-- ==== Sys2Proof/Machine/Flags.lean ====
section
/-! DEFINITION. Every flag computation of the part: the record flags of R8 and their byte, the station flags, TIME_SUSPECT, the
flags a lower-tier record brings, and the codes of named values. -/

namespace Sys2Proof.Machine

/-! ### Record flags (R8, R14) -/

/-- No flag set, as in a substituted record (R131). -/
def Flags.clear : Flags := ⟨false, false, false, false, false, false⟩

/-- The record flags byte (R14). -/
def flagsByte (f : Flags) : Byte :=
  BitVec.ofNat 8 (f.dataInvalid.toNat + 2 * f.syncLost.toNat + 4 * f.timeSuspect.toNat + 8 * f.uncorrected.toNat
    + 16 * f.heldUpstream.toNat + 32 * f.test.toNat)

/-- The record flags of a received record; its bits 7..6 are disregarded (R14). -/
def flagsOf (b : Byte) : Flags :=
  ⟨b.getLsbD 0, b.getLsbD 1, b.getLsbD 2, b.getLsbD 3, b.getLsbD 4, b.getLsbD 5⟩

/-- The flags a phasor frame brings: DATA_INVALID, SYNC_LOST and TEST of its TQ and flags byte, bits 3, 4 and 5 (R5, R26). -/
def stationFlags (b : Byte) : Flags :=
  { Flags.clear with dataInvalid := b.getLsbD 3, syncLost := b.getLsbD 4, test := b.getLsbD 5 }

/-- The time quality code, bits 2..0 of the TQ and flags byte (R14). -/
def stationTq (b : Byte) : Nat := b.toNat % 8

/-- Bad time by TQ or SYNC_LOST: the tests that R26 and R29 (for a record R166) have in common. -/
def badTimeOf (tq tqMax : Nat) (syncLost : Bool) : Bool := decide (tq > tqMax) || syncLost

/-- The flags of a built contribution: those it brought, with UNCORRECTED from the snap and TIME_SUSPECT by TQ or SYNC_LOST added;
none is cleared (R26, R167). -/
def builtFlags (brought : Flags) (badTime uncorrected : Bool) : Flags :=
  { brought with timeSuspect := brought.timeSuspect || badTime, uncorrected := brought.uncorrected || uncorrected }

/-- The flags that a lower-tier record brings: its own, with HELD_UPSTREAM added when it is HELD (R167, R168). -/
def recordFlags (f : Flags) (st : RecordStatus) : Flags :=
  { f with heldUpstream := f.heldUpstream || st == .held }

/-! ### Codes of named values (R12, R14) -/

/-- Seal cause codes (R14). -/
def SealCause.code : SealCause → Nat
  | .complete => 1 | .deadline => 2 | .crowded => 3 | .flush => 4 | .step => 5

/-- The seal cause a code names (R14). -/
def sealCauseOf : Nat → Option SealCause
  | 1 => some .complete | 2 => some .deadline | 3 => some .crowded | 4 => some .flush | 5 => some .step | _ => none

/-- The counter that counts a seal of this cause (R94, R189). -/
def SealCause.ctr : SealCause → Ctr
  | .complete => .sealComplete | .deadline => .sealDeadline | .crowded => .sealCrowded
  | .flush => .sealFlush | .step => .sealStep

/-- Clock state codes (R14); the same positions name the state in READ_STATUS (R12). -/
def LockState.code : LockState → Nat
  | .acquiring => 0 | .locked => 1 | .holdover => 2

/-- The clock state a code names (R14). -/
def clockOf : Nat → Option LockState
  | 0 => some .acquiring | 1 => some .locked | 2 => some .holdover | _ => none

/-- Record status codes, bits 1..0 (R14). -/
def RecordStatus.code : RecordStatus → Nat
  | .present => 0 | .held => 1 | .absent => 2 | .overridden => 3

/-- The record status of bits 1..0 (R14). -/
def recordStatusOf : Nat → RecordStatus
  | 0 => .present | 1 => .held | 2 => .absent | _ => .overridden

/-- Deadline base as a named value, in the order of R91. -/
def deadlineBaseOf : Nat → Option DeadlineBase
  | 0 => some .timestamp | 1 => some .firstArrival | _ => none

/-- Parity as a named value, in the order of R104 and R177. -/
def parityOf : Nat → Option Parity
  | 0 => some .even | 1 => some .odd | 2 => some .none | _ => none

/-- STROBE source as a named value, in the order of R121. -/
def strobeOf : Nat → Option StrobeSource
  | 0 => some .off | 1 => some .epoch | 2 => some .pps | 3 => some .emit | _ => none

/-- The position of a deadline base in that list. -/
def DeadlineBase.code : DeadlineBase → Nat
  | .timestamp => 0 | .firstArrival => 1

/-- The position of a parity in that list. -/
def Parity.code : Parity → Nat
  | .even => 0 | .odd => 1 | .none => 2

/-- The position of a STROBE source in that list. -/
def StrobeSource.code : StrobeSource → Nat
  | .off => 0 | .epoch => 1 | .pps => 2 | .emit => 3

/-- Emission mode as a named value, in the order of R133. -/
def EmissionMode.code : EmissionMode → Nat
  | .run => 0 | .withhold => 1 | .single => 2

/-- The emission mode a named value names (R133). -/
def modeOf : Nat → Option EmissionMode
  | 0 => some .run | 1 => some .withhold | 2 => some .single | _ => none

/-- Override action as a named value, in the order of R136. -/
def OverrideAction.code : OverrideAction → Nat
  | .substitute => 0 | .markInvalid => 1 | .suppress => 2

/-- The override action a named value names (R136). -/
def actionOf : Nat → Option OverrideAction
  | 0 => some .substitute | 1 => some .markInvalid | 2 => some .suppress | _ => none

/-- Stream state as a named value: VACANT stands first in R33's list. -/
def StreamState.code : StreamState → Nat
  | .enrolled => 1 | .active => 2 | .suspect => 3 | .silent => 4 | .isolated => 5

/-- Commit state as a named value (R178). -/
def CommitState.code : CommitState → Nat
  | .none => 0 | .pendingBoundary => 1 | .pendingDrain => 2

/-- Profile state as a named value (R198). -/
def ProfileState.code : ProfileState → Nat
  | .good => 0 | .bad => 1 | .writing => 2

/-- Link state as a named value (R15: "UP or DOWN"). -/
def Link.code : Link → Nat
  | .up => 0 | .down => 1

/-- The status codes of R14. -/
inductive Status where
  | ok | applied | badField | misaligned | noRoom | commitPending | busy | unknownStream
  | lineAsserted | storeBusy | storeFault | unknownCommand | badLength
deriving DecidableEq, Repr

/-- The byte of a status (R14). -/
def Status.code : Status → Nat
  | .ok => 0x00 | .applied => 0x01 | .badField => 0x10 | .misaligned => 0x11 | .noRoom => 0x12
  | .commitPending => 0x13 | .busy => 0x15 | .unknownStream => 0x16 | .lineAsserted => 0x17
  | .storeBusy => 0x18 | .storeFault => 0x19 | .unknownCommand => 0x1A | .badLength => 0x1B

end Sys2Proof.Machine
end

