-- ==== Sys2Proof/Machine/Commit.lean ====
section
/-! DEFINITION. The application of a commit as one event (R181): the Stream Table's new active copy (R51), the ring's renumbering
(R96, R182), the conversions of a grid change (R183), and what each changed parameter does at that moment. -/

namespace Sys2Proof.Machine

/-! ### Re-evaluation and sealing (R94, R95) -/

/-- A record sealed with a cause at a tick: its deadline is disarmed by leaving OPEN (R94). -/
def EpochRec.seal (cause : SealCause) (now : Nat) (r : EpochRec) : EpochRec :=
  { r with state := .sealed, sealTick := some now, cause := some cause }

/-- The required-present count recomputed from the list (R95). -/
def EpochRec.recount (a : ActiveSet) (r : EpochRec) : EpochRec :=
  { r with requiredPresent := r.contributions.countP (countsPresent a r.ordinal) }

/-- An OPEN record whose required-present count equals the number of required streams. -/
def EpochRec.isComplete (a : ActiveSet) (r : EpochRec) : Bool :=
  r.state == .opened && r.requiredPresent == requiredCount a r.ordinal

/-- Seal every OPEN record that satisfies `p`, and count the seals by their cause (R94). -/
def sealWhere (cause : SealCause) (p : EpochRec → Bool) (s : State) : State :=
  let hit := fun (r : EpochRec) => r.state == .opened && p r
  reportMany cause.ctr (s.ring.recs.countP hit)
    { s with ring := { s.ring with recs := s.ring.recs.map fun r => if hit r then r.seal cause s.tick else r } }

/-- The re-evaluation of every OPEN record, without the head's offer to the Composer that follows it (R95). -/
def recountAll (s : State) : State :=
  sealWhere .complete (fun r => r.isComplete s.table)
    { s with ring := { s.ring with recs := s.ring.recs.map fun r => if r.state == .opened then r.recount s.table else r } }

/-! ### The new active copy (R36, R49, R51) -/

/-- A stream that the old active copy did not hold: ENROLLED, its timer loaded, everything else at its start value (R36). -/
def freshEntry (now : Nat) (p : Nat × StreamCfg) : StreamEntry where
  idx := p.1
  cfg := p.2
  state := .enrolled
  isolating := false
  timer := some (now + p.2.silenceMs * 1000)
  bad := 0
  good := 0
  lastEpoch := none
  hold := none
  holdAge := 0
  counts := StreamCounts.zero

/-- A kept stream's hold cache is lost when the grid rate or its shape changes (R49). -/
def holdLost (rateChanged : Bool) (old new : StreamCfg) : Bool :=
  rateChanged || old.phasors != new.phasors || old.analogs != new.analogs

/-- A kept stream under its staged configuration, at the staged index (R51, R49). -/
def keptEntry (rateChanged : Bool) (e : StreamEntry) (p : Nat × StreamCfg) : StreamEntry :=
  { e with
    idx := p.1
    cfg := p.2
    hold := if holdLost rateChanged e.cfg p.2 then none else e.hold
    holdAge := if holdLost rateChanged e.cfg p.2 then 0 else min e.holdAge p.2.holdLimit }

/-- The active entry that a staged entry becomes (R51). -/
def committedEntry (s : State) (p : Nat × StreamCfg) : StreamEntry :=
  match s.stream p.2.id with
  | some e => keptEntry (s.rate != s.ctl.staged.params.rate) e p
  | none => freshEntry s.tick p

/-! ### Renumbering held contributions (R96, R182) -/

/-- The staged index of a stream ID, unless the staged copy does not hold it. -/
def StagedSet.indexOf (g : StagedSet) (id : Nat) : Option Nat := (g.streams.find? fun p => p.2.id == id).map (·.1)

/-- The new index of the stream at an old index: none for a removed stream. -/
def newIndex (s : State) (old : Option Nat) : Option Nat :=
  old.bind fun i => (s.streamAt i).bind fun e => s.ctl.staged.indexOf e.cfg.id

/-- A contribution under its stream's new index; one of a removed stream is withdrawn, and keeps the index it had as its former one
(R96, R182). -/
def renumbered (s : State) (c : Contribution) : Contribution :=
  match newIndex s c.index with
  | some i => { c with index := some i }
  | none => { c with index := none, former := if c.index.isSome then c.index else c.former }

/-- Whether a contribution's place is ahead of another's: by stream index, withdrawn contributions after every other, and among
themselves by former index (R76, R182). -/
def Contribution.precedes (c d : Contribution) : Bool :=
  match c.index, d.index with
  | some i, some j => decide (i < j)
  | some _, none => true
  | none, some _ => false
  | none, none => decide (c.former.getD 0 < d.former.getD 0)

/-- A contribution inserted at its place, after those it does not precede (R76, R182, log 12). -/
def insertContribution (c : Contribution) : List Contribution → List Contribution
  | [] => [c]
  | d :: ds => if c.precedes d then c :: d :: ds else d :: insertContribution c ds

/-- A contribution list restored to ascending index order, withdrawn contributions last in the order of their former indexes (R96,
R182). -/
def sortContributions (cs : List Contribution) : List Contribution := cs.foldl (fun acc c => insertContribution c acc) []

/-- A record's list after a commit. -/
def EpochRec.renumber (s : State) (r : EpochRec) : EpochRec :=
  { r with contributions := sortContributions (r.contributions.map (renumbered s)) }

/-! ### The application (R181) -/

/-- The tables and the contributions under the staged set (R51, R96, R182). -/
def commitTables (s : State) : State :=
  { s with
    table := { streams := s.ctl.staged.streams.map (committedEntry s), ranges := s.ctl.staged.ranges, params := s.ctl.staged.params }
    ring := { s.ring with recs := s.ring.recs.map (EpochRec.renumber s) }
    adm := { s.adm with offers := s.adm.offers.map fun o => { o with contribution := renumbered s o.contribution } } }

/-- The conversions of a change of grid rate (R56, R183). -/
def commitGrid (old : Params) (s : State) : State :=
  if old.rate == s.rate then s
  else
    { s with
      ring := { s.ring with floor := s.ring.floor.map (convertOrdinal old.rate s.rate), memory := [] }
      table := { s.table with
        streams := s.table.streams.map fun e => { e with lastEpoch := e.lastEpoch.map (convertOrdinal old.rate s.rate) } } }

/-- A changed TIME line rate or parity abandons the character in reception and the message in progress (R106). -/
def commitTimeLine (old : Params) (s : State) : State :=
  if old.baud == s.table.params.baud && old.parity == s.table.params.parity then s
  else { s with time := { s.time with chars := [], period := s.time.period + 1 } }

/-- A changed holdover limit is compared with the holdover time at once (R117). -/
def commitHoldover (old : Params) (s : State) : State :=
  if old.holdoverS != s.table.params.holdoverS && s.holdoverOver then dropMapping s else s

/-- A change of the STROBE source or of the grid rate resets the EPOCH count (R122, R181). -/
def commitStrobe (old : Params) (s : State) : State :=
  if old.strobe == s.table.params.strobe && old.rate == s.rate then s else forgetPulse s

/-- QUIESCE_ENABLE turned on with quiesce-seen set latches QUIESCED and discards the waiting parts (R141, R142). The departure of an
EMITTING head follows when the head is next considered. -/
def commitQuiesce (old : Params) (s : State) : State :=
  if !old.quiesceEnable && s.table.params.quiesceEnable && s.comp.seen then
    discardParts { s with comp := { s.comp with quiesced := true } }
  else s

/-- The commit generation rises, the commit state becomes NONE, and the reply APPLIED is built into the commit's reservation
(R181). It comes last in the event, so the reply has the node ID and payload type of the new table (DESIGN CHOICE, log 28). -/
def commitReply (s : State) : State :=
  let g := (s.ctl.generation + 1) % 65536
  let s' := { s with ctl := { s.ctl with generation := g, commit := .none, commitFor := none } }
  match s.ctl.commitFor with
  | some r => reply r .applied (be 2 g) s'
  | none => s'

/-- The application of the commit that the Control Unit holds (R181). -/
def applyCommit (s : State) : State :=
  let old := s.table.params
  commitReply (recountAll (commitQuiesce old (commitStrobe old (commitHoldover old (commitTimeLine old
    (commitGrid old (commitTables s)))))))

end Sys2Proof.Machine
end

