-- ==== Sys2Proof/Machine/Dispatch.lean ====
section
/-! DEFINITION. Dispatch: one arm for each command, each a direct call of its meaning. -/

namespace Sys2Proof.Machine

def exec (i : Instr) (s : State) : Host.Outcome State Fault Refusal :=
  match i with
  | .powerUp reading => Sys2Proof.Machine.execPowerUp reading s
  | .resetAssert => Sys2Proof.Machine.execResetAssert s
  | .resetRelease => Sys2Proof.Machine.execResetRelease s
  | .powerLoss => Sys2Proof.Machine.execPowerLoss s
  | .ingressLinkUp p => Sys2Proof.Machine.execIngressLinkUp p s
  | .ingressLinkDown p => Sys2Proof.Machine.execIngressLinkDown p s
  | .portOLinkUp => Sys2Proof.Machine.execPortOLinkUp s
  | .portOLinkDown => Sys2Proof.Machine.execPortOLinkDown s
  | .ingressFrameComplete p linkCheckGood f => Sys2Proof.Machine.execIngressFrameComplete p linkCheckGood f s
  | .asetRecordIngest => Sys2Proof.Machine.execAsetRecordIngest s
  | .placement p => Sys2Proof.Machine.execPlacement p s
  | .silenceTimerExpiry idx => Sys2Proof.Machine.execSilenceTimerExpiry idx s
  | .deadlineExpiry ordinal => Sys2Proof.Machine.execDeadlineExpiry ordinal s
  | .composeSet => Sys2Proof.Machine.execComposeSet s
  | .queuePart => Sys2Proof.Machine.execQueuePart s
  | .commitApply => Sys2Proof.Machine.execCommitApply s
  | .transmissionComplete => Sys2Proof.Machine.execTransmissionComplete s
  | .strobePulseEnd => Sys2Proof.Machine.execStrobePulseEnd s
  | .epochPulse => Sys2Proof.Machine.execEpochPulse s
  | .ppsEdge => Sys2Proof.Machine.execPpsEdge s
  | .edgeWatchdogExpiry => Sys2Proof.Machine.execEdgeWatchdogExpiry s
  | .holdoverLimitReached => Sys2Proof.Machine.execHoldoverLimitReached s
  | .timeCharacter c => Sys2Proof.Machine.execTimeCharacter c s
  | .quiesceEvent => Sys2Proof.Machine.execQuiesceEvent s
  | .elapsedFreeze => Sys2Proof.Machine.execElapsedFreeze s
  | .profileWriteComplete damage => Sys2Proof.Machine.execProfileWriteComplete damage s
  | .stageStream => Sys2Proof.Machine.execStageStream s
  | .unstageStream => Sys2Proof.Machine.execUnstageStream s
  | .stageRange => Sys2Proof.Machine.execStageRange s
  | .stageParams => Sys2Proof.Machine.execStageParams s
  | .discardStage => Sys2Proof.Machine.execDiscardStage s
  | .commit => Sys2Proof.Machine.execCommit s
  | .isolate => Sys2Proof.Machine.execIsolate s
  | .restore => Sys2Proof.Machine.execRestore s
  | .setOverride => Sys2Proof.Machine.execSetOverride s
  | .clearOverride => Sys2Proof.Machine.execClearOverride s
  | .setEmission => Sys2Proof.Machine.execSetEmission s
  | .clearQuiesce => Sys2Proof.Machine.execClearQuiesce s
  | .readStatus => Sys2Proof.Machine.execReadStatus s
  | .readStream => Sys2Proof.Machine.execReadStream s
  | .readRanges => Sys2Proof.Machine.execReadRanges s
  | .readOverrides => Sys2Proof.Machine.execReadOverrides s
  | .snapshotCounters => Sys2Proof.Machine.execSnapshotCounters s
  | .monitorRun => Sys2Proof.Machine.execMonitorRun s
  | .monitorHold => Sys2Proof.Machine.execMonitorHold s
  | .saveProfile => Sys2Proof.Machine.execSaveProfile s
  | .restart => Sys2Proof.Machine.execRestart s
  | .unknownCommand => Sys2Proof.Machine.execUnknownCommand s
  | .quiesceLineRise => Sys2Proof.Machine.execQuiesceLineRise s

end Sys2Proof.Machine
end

------------------------------------------------------------

* Assigned task *
Please give a count of the lines in the records where the word "commitTimeLine" occurs, with nothing besides it.

* Written solution *
2